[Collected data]

/-- A page with the live state of a save area, and its outstanding instructions. -/
def Page.load (live ext : List Byte) (fs : List Flight) (p : Page) : Page :=
  let p := p.setIvals (recNat live 16 4)
  { p with
    pes := p.pes.mapIdx fun n e => Pe.load live ext n e
    mes := p.mes.mapIdx fun n m => m.load live n
    shapes := p.shapes.mapIdx fun n x => x.load ((live.drop (0x5500 + 320 * n)).take 320)
    mtx := { p.mtx with
      cells := tab 2048 fun i => BitVec.ofNat 64 (recNat ext (8 * i) 8)
      wts := tab 256 fun i => BitVec.ofNat 64 (recNat ext (0x4000 + 8 * i) 8)
      tens := p.mtx.tens.mapIdx fun i t => t.load fs ((live.drop (0x6700 + 256 * i)).take 256) }
    saf := { p.saf with vals := p.saf.vals.mapIdx fun i _ => BitVec.ofNat 64 (recNat ext (0xF000 + 8 * i) 8) }
    routes := loadLatches ext (p.routes.map fun (r : Route) =>
      if r.net = 3 then r.loadPulse live else { r with latches := r.latches.map fun _ => none, replay := [] }) }

/-- A restored page keeps no shadow and no undo log (R402). -/
def Page.unshadowed (p : Page) : Page :=
  { p with
    pes := p.pes.map fun (e : Pe) => { e with shadows := [] }
    mes := p.mes.map fun (m : Me) => { m with undo := [], streams := m.streams.map fun (st : Stream) => { st with shadows := [] } }
    mtx := { p.mtx with tens := p.mtx.tens.map fun (t : Tenant) => { t with shadows := [] } } }

/-- A name of a page renamed in an agent. -/
def Who.atPage (pg : Nat) : Who → Who
  | .elem _ pe cx n => .elem pg pe cx n
  | w => w

def Port.atPage (pg : Nat) : Port → Port
  | .me _ i => .me pg i
  | p => p

def ReqFor.atPage (pg : Nat) : ReqFor → ReqFor
  | .row _ si r n => .row pg si r n
  | .store _ si => .store pg si
  | .refill _ sx n => .refill pg sx n
  | .through _ sx n => .through pg sx n
  | .aux _ si k n => .aux pg si k n
  | .upd _ me uid => .upd pg me uid
  | .flight fid n => .flight fid n
  | .line t cx => .line t cx
  | .pref fid => .pref fid

def Flight.atPage (pg asid : Nat) (f : Flight) : Flight := { f with who := f.who.atPage pg, port := f.port.atPage pg, asid := asid }

def Shape.atPage (pg asid : Nat) (h : Shape) : Shape :=
  { h with refill := h.refill.map fun r => { r with who := r.who.atPage pg }
           through := h.through.map fun t => { t with by_ := t.by_.atPage pg asid } }

/-- A page put into a frame with the instructions and requests that belong to it; its region's cut is its interval number,
unusable until another is complete (R402). -/
def State.putPage (s : State) (pg : Nat) (p : Page) (fs : List Flight) (qs : List Req) (key : Nat) : State :=
  let p := p.unshadowed
  let p := { p with shapes := p.shapes.map (Shape.atPage pg p.asid) }
  let s := s.placePage pg p
  let s := { s with
    flights := s.flights ++ fs.map (Flight.atPage pg p.asid)
    reqs := s.reqs ++ qs.map fun (r : Req) => { r with port := r.port.atPage pg, job := r.job.atPage pg, asid := p.asid, due := s.fc + 14 }
    dies := s.dies.map fun (d : Die) => { d with banks := rehold key pg d.banks } }
  let s := s.modRegion p.rg fun r =>
    { r with pages := r.pages.set p.pidx (some pg), cut := p.ivals.foldl max r.cut, cutBad := true }
  { s with tasks := s.tasks.map fun (k : Task) =>
      if k.rgs.contains p.rg then
        let np := max 1 (((s.region? p.rg).map fun (r : Region) => r.imgs.length).getD 1)
        let i := if k.trec.seq then p.pidx else ((k.rgs.findIdx? (· == p.rg)).getD 0) * np + p.pidx
        { k with frames := k.frames.set i (if k.trec.seq then pg / 2 * 2 else pg) }
      else k }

EXERCISE ->
Repeat every line of the data word for word until you have repeated the line that contains "cells := tab", which is the last one to include.

TASK RESULT ->
/-- A page with the live state of a save area, and its outstanding instructions. -/
def Page.load (live ext : List Byte) (fs : List Flight) (p : Page) : Page :=
  let p := p.setIvals (recNat live 16 4)
  { p with
    pes := p.pes.mapIdx fun n e => Pe.load live ext n e
    mes := p.mes.mapIdx fun n m => m.load live n
    shapes := p.shapes.mapIdx fun n x => x.load ((live.drop (0x5500 + 320 * n)).take 320)
    mtx := { p.mtx with
      cells := tab 2048 fun i => BitVec.ofNat 64 (recNat ext (8 * i) 8)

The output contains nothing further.